Robo-Uber Project: Building an Automated Taxi Dispatch System
Project Goal: Develop a simplified, intelligent system for an automated taxi service involving both taxi agents and a central dispatcher, focusing on optimization, planning, and bid-based dispatching.
Project Overview
In Robo-Uber, you’ll develop a multi-agent system where both taxis and a central dispatcher work collaboratively to transport users (‘fares’) efficiently. Taxis operate on a pre-set map, navigate around obstacles, and are responsible for bidding on fares while a dispatcher manages fare allocations and maximizes system returns.
System Components
- Service Area: A networked map of roads with random fare requests.
- Central Dispatcher: Handles fare requests, bidding, and fare assignments.
- Taxi Agents: Simulated taxis that handle route planning, bidding, and earning management.
Time in this simulation advances in one-second intervals, and traffic conditions, road capacity, and fare requests vary.
Project Tasks
Task 1: Path Planning (20%)
- Initial Evaluation:
- Run a basic system simulation and analyze taxi and dispatcher returns, operational uptime, and fare cancellations.

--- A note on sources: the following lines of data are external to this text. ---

/-- QUERY_ENGINE (R97, R110). -/
theorem engineAnswer_eq (s : State) (e : EngineId) : engineAnswer s e = ⟨.ok, engineAnswered s e⟩ := by
  cases hf : (s.engine e).cassette.format with
  | none =>
    simp only [engineAnswer, okWith, engineAnswered, enumOf_mode, enumOf_engineFault, hf, waitingFields_eq,
      enumOf_register, optField_map, optionalOf_eq, listField_map, contextFields_eq, starved_eq,
      State.laneLoad_eq_loadOf, Option.map_map, Function.comp_def, List.append_assoc, List.cons_append,
      List.nil_append]
    rfl
  | some f =>
    simp only [engineAnswer, okWith, engineAnswered, enumOf_mode, enumOf_engineFault, hf, enumOf_format,
      waitingFields_eq, enumOf_register, optField_map, optionalOf_eq, listField_map, contextFields_eq, starved_eq,
      State.laneLoad_eq_loadOf, Option.map_map, Function.comp_def, List.append_assoc, List.cons_append,
      List.nil_append]

/-- QUERY_ENGINE of an engine. -/
theorem queryEngine_ok (e : EngineId) (s : State) : queryEngine (byteOf e.val) s = ⟨.ok, engineAnswered s e⟩ := by
  unfold queryEngine
  rw [engineOf_byteOf]
  exact engineAnswer_eq s e

/-- QUERY_ENGINE of no engine. -/
theorem queryEngine_badValue {b : Byte} {s : State} (h : 6 ≤ b.toNat) : queryEngine b s = ⟨.badValue, []⟩ := by
  unfold queryEngine
  rw [engineOf_eq_none h]
  rfl

/-- A lane is open. -/
theorem isOpen_iff (x : Lane) : x.isOpen = true ↔ x.Opens := by
  unfold Lane.isOpen Lane.Opens Gates.isHeld
  cases x.lost <;> cases x.gates.stopped <;> cases x.gates.held <;> cases x.gates.allowance <;> simp

/-- A lane is open, as a flag. -/
theorem isOpen_eq (x : Lane) : x.isOpen = decide x.Opens := by
  rw [Bool.eq_iff_iff, isOpen_iff, decide_eq_true_eq]

/-- QUERY_LANE of a lane (R134). -/
theorem laneAnswer_eq (s : State) (l : LaneId) : laneAnswer s l = ⟨.ok, laneAnswered s l⟩ := by
  have hentry : entryFields s = fun y => [.jobNumber y.job] ++ ((s.job? y.job).toList.map fun j =>
        [.attempt j.attempt, enumOf jobClasses j.cls, .flag j.superseded]).flatten ++
      [enumOf [.inDeveloper, .punching, .bent, .atExit, .granted] y.stage] ++
      optionalOf (y.timer.map fun t => [.remaining t]) := by
    funext y
    simp only [entryFields, getD_nil_eq, enumOf_jobClass, enumOf_laneStage, optField_map, optionalOf_eq]
  simp only [laneAnswer, okWith, laneAnswered, hentry, optField_map, isOpen_eq, State.laneLoad_eq_loadOf, enumOf_policy,
    headOf, listOf, List.length_map, optionalOf_eq, List.append_assoc, List.cons_append, List.nil_append]

/-- A destination's place, as the sorter's look finds it. -/
theorem destinationOf_eq (s : State) (j : Job) : s.destinationOf j = placeFor s j := rfl

/-- The exit request of an open lane, whose plate has reached the exit. -/
theorem exitJob_eq_some_iff (s : State) (l : LaneId) (n : Nat) (j : Job) :
    s.exitJob l = some (n, j) ↔ (s.lane l).floor.exit = some n ∧ (s.lane l).Opens ∧
      (∃ y ∈ (s.lane l).floor.order, y.job = n ∧ y.stage = .atExit) ∧ s.job? n = some j := by
  unfold State.exitJob
  cases hx : (s.lane l).floor.exit with
  | none => simp
  | some m =>
    dsimp only
    have hstage : ((s.lane l).isOpen && (s.lane l).floor.order.any fun x => decide (x.job = m) &&
          decide (x.stage = .atExit)) = true ↔
        (s.lane l).Opens ∧ ∃ y ∈ (s.lane l).floor.order, y.job = m ∧ y.stage = .atExit := by
      rw [Bool.and_eq_true, isOpen_iff, List.any_eq_true]
      simp only [Bool.and_eq_true, decide_eq_true_eq]
    constructor
    · intro h
      split at h
      · rename_i hc
        obtain ⟨hopen, hentry⟩ := hstage.mp hc
        obtain ⟨i, hi, he⟩ := Option.map_eq_some_iff.mp h
        cases he
        exact ⟨rfl, hopen, hentry, hi⟩
      · cases h
    · rintro ⟨hm, hopen, hentry, hj⟩
      cases hm
      rw [if_pos (hstage.mpr ⟨hopen, hentry⟩), hj]
      rfl

/-- A lane is a candidate for the sorter's grant (R127). -/
theorem candidate_eq_some_iff (s : State) (l : LaneId) (n : Nat) (j : Job) (d : Destination) :
    s.candidate l = some (n, j, d) ↔ Candidate s l n j d := by
  unfold State.candidate
  constructor
  · intro h
    split at h
    · cases h
    · rename_i m i hi
      obtain ⟨hexit, hopen, hentry, hjob⟩ := (exitJob_eq_some_iff s l m i).mp hi
      obtain ⟨d', hd, he⟩ := Option.map_eq_some_iff.mp h
      cases he
      exact ⟨hopen, hexit, hentry, hjob, hd⟩
  · intro h
    have hexit := (exitJob_eq_some_iff s l n j).mpr ⟨h.exit, h.opens, h.stage, h.job⟩
    rw [hexit]
    have hplace : s.destinationOf j = some d := h.place
    dsimp only
    rw [hplace]
    rfl

/-- A lane is a candidate, whatever its plate. -/
theorem candidate_isSome_iff {s : State} {l : LaneId} {n : Nat} (hx : (s.lane l).floor.exit = some n) :
    (s.candidate l).isSome = true ↔ (s.lane l).Opens ∧
      (∃ y ∈ (s.lane l).floor.order, y.job = n ∧ y.stage = .atExit) ∧
        ((s.job? n).any fun j => (placeFor s j).isSome) = true := by
  rw [Option.isSome_iff_exists]
  constructor
  · rintro ⟨⟨m, j, d⟩, h⟩
    obtain ⟨hopen, hexit, hentry, hjob, hplace⟩ := (candidate_eq_some_iff s l m j d).mp h
    rw [hx] at hexit
    cases hexit
    exact ⟨hopen, hentry, by simp [hjob, hplace]⟩
  · rintro ⟨hopen, hentry, hplace⟩
    rw [Option.any_eq_true] at hplace
    obtain ⟨j, hj, hd⟩ := hplace
    obtain ⟨d, hd⟩ := Option.isSome_iff_exists.mp hd
    exact ⟨(n, j, d), (candidate_eq_some_iff s l n j d).mpr ⟨hopen, hx, hentry, hj, hd⟩⟩

/-- How a lane's exit is reported (R134). -/
theorem exitField_eq (s : State) (l : LaneId) : exitField s l = exitAnswered s l := by
  unfold exitField exitAnswered
  cases hx : (s.lane l).floor.exit with
  | none => simp [hx]
  | some n => simp only [hx, Option.isNone_some, Bool.false_eq_true, if_false, candidate_isSome_iff hx]

/-- QUERY_LANE of the sorter (R134). -/
theorem sorterAnswer_eq (s : State) : sorterAnswer s = ⟨.ok, sorterAnswered s⟩ := by
  have hdest : ∀ d : Destination, destinationFields d = (match d with
      | .rackSlot p q => [.enum 0, .press p, .position q]
      | .shelf p => [.enum 1, .press p]
      | .rejectBin => [.enum 2]) := fun d => by cases d <;> rfl
  simp only [sorterAnswer, okWith, sorterAnswered, hdest, optField_map, optionalOf_eq, isSome_eq_decide, allLanes,
    List.map_cons, List.map_nil, exitField_eq, List.append_assoc, List.cons_append, List.nil_append] <;> rfl

/-- QUERY_LANE of a lane. -/
theorem queryLane_lane (l : LaneId) (s : State) : queryLane (byteOf (6 + l.val)) s = ⟨.ok, laneAnswered s l⟩ := by
  have h : unitOf (byteOf (6 + l.val)) = some (.lane l) := unitOf_byteOf (.lane l)
  unfold queryLane
  rw [h]
  exact laneAnswer_eq s l

/-- QUERY_LANE of the sorter. -/
theorem queryLane_sorter (s : State) : queryLane 8 s = ⟨.ok, sorterAnswered s⟩ := sorterAnswer_eq s

/-- QUERY_LANE of a unit that is neither. -/
theorem queryLane_badValue {b : Byte} {s : State} (h : b.toNat < 6 ∨ 8 < b.toNat) :
    queryLane b s = ⟨.badValue, []⟩ := by
  unfold queryLane
  rcases h with h | h
  · have hu : unitOf b = some (.engine ⟨b.toNat, h⟩) := dif_pos h
    rw [hu]
    rfl
  · rw [unitOf_eq_none h]
    rfl

/-! ### A job's place in its ready queue -/

/-- Inserting into a sorted list keeps it sorted, in an order that tells the new element from each of the others. -/
theorem insertBy_sorted {α : Type} {lt : α → α → Bool} (htrans : ∀ a b c, lt a b = true → lt b c = true → lt a c = true)
    {x : α} {l : List α} (hl : l.Pairwise fun a b => lt a b = true)
    (hx : ∀ y ∈ l, lt y x = true ∨ lt x y = true) : (insertBy lt x l).Pairwise fun a b => lt a b = true := by
  induction l with
  | nil => exact List.pairwise_singleton _ _
  | cons y ys ih =>
    rw [List.pairwise_cons] at hl
    unfold insertBy
    by_cases hyx : lt y x = true
    · rw [if_pos hyx, List.pairwise_cons]
      refine ⟨fun z hz => ?_, ih hl.2 fun z hz => hx z (List.mem_cons_of_mem _ hz)⟩
      rcases (mem_insertBy lt x z ys).mp hz with rfl | hz
      · exact hyx
      · exact hl.1 z hz
    · have hxy := (hx y List.mem_cons_self).resolve_left hyx
      rw [if_neg hyx, List.pairwise_cons, List.pairwise_cons]
      refine ⟨fun z hz => ?_, hl⟩
      rcases List.mem_cons.mp hz with rfl | hz
      · exact hxy
      · exact htrans _ _ _ hxy (hl.1 z hz)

- Path Planning Enhancement:
- Modify the
_planPath
function to optimize route efficiency. Justify your approach and compare results with the baseline.

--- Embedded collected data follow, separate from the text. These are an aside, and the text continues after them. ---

-- ==== Sys2Proof/Certificates/Slice0/Obligations.lean ====
section
/-! DEFINITION. The statements for the provers. Each docstring names the rule of spec/ the statement comes from, and the log entry
of any choice it rests on. A statement that says `∃ t, exec i s = .next t ∧ …` says that the instruction completes. -/

open Sys2Proof Sys2Proof.Machine

/-! ## Encodings (30_encoding.md) -/

/-- R104: a 16-bit operand is `lo + 256 × hi`, an s16 operand is that value below 32768 and that value minus 65536 from there on,
a u16 operand is that value. -/
def Obligations.OperandAssembly : Prop :=
  ∀ lo hi : Byte,
    (u16 lo hi).toNat = lo.toNat + 256 * hi.toNat ∧
    s16 lo hi = if lo.toNat + 256 * hi.toNat < 32768 then ((lo.toNat + 256 * hi.toNat : Nat) : Int)
      else ((lo.toNat + 256 * hi.toNat : Nat) : Int) - 65536

/-- R101, R103, R104, R120, R121: words written out byte by byte from the encodings decode to the instruction they stand for. -/
def Obligations.DecodeWords : Prop :=
  decode [0x01] = .ok .clear ∧
  decode [0x02, 0xFF, 0xFF, 0x05, 0x00] = .ok (.setPixel (-1) 5) ∧
  decode [0x03, 0x00, 0x00, 0x02, 0x00, 0x0A, 0x00, 0x02, 0x00] = .ok (.line 0 2 10 2) ∧
  decode [0x04, 0x02, 0x00, 0x03, 0x00, 0x04, 0x00, 0x03, 0x00] = .ok (.rect 2 3 4 3) ∧
  decode [0x05, 0x00, 0x00, 0xFD, 0xFF, 0x41] = .ok (.glyph 0 (-3) 0x41) ∧
  decode [0x06, 0x03, 0x00, 0x01, 0x00, 0x03, 0x00, 0x41, 0x0A, 0x42] = .ok (.text 3 1 [0x41, 0x0A, 0x42]) ∧
  decode [0x10] = .ok .dither ∧
  decode [0x20, 0x3C] = .ok (.openBus 0x3C) ∧
  decode [0x24, 0x80, 0x00] = .ok (.setChunk 128) ∧
  decodeBus [0x00, 0xB2] = some (.busCmd 0xB2) ∧
  decodeBus [0x40, 0x11, 0x22] = some (.busData [0x11, 0x22]) ∧
  decodeDeviceByte 0xB7 = some (.devPageAddr 7)

/-- Decoding and encoding agree on the whole space of command words (R101 to R106): a byte string decodes to an instruction iff
that instruction is one of the twelve commands, its operands fit and are legal, and the byte string is its encoding. The word
of a pseudo form decodes to the command it expands to, with its operands (R108). That a longer word is illegal is the model's
reading (log 5). -/
def Obligations.DecodeIffEncode : Prop :=
  (∀ (w : List Byte) (i : Instr), decode w = .ok i ↔ i.isCommand = true ∧ i.wellFormed = true ∧ i.encode = w) ∧
  ∀ i : Instr, i.isPseudo = true → i.wellFormed = true → decode i.encode = .ok i.expand

/-- R106: an opcode outside the table, OPEN with bit 7 of the address set, SETCHUNK 0, and every word cut short is illegal. -/
def Obligations.IllegalWords : Prop :=
  (∀ (op : Byte) (r : List Byte), op ∉ ([0x01, 0x02, 0x03, 0x04, 0x05, 0x06, 0x10, 0x20, 0x21, 0x22, 0x23, 0x24] : List Byte) →
      decode (op :: r) = .error (.unassignedOpcode op)) ∧
  (∀ (a : Byte) (r : List Byte), 128 ≤ a.toNat → decode (0x20 :: a :: r) = .error .addressBit7) ∧
  (∀ r : List Byte, decode (0x24 :: 0x00 :: 0x00 :: r) = .error .chunkZero) ∧
  (∀ (i : Instr) (k : Nat), i.isCommand = true → i.wellFormed = true → k < i.length →
      decode (i.encode.take k) = .error .truncated)

/-- R120, R121, R122: a byte string decodes as a bus transaction iff it is `[0x00, c]`, or 0x40 and 1 to 128 payload bytes; the
instruction carries exactly those bytes. The bound 128 is that of R121 at the largest chunk limit. R123: a page-address byte
`1011 0ppp` and the column bytes 0x00 and 0x10 decode to their rows, whose transactions carry them. -/
def Obligations.BusDecodeIffEncode : Prop :=
  (∀ (b : List Byte) (i : Instr),
    decodeBus b = some i ↔
      (∃ c, i = .busCmd c ∧ b = [0x00, c]) ∨ ∃ p, i = .busData p ∧ 1 ≤ p.length ∧ p.length ≤ 128 ∧ b = 0x40 :: p) ∧
  (∀ p : BitVec 3, (Instr.devPageAddr p).encode = [0x00, 0xB0 + BitVec.ofNat 8 p.toNat] ∧
    decodeDeviceByte (0xB0 + BitVec.ofNat 8 p.toNat) = some (.devPageAddr p)) ∧
  Instr.devColLow0.encode = [0x00, 0x00] ∧ decodeDeviceByte 0x00 = some .devColLow0 ∧
  Instr.devColHigh0.encode = [0x00, 0x10] ∧ decodeDeviceByte 0x10 = some .devColHigh0

/-! ## The host's side of a step (10_state.md) -/

/-- A step runs the decoded instruction (R21, R23): when the host's next move is a command word that decodes to `i`, or `i` given
by name with operands that fit, the step is exec of `i` with that move taken from the queue (log 2, the queue is the model's). -/
def Obligations.StepRunsDecoded : Prop :=
  ∀ (s : State) (i : Instr) (rest : List HostInput),
    (∀ w, s.inputs = .command w :: rest → decode w = .ok i → step s = exec i { s with inputs := rest }) ∧
    (s.inputs = .abstract i :: rest → i.operandsFit = true → step s = exec i { s with inputs := rest })

/-- A word of the opcode table placed by withFetchWord is what the next step runs: when the decoder reads `i` from the word and
its operands fit, the step is exec of `i` at the state before the placing (log 2, log 3). -/
def Obligations.TableWordRuns : Prop :=
  ∀ (s : State) (nbits w : Nat) (i : Instr),
    decodeTableWord nbits w = some i → i.operandsFit = true → step (s.withFetchWord nbits w) = exec i s

/-- R106, R255, R260: an illegal command word ends with IllegalCommand; nothing else of the block changes, nothing is sent. -/
def Obligations.IllegalWordStep : Prop :=
  ∀ (s : State) (w : List Byte) (rest : List HostInput) (e : DecodeError), s.inputs = .command w :: rest → decode w = .error e →
    step s = .next { s with inputs := rest, lastErr := .illegalCommand, errLog := s.errLog ||| 0x0040 }

/-- R38, R30: a host write takes effect on IMG_W, IMG_H and bit 0 of IMG_FMT only; a host write of an image byte changes that
byte only. -/
def Obligations.HostWrites : Prop :=
  ∀ (s : State) (rest : List HostInput),
    (∀ n v, s.inputs = .writeCsr n v :: rest → ∃ t, step s = .next t ∧
      t = { s with inputs := rest, imgW := t.imgW, imgH := t.imgH, imgFmt := t.imgFmt } ∧
      ∀ k, csrRead t k = if k = n then (if n.toNat < 5 then csrRead s k else if n = 7 then v &&& 1 else v) else csrRead s k) ∧
    (∀ a v, s.inputs = .writeImg a v :: rest → ∃ t, step s = .next t ∧ t = { s with inputs := rest, img := t.img } ∧
      ∀ b : Nat, t.imgByte b = if b = a.toNat then v else s.imgByte b)

/-- R30 to R37, R250: what the host reads of each register, the code of each result among it; bits not in use read as 0 (of ERRLOG
under the invariant). R38, R68: besides the registers it reads the bytes of FB and IMG; an index outside a space and the tables
are refused (log 16). -/
def Obligations.HostReads : Prop :=
  ∀ s : State, Inv s →
    ((∀ n : BitVec 3, hostRead s .csr n.toNat = .ok (csrRead s n)) ∧ ∀ i, 8 ≤ i → hostRead s .csr i = .error .notExpressible) ∧
    ((∀ i, i < 1024 → hostRead s .fb i = .ok ((s.fbByte i).setWidth 16)) ∧
      ∀ i, 1024 ≤ i → hostRead s .fb i = .error .notExpressible) ∧
    ((∀ i, i < 32768 → hostRead s .img i = .ok ((s.imgByte i).setWidth 16)) ∧
      ∀ i, 32768 ≤ i → hostRead s .img i = .error .notExpressible) ∧
    (∀ i, hostRead s .font i = .error .notExpressible ∧ hostRead s .bayer i = .error .notExpressible ∧
      hostRead s .initSeq i = .error .notExpressible) ∧
    (csrRead s 0).toNat < 3 ∧ csrRead s 1 = s.addr.setWidth 16 ∧ csrRead s 2 = s.chunkLimit ∧
    csrRead s 2 ≠ 0 ∧ csrRead s 4 = s.errLog ∧ csrRead s 4 &&& 0xFF81 = 0 ∧
    csrRead s 5 = s.imgW ∧ csrRead s 6 = s.imgH ∧ csrRead s 7 = s.imgFmt.setWidth 16 ∧
    (csrRead s 0 = 0 ↔ s.ts = .closed) ∧ (csrRead s 0 = 1 ↔ s.ts = .uninitialized) ∧ (csrRead s 0 = 2 ↔ s.ts = .initialized) ∧
    (csrRead s 3 = 0 ↔ s.lastErr = .ok) ∧ (csrRead s 3 = 1 ↔ s.lastErr = .deviceUnavailable) ∧
    (csrRead s 3 = 2 ↔ s.lastErr = .initFailed) ∧ (csrRead s 3 = 3 ↔ s.lastErr = .transferFailed) ∧
    (csrRead s 3 = 4 ↔ s.lastErr = .dimensionMismatch) ∧ (csrRead s 3 = 5 ↔ s.lastErr = .invalidState) ∧
    (csrRead s 3 = 6 ↔ s.lastErr = .illegalCommand) ∧ (csrRead s 3).toNat ≤ 6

- Probabilistic Path Planning (Optional):
- Implement a path planner considering real-time traffic estimates and analyze its impact on fare cancellations.
Task 2: Dispatcher Optimization (10%)
- Enhance the
_allocateFare
function to maximize returns by optimizing fare scheduling, reducing wait times, and balancing bid requirements.
- Perform a comparative analysis of schedules and returns before and after changes.
Task 3: Taxi Bidding Strategy (20%)
- Bid Optimization:
- Update the
_bidOnFare
function to improve expected returns, comparing outcomes with and without traffic.
- System Analysis:
- Evaluate the commercial feasibility of this automated taxi service and areas needing further testing.
- Dispatcher Cost Function (Optional):
- Modify
_costFare
to maximize fare transport probability, minimize cancellations, and discuss its application in real-world deployments.
Assessment Criteria
Your project will be assessed on:
- Task Functionality: Meeting basic requirements for each component.
- Quality and Originality: Innovative approaches in planning, dispatch, and bidding.
- Coding Practice and Documentation: Clean, well-documented code.
- Evaluation and Analysis: Insightful comparisons and recommendations.
This individual project emphasizes foundational AI principles in transport logistics, providing practical experience in route optimization, fair bidding, and dispatch decision-making for real-time applications.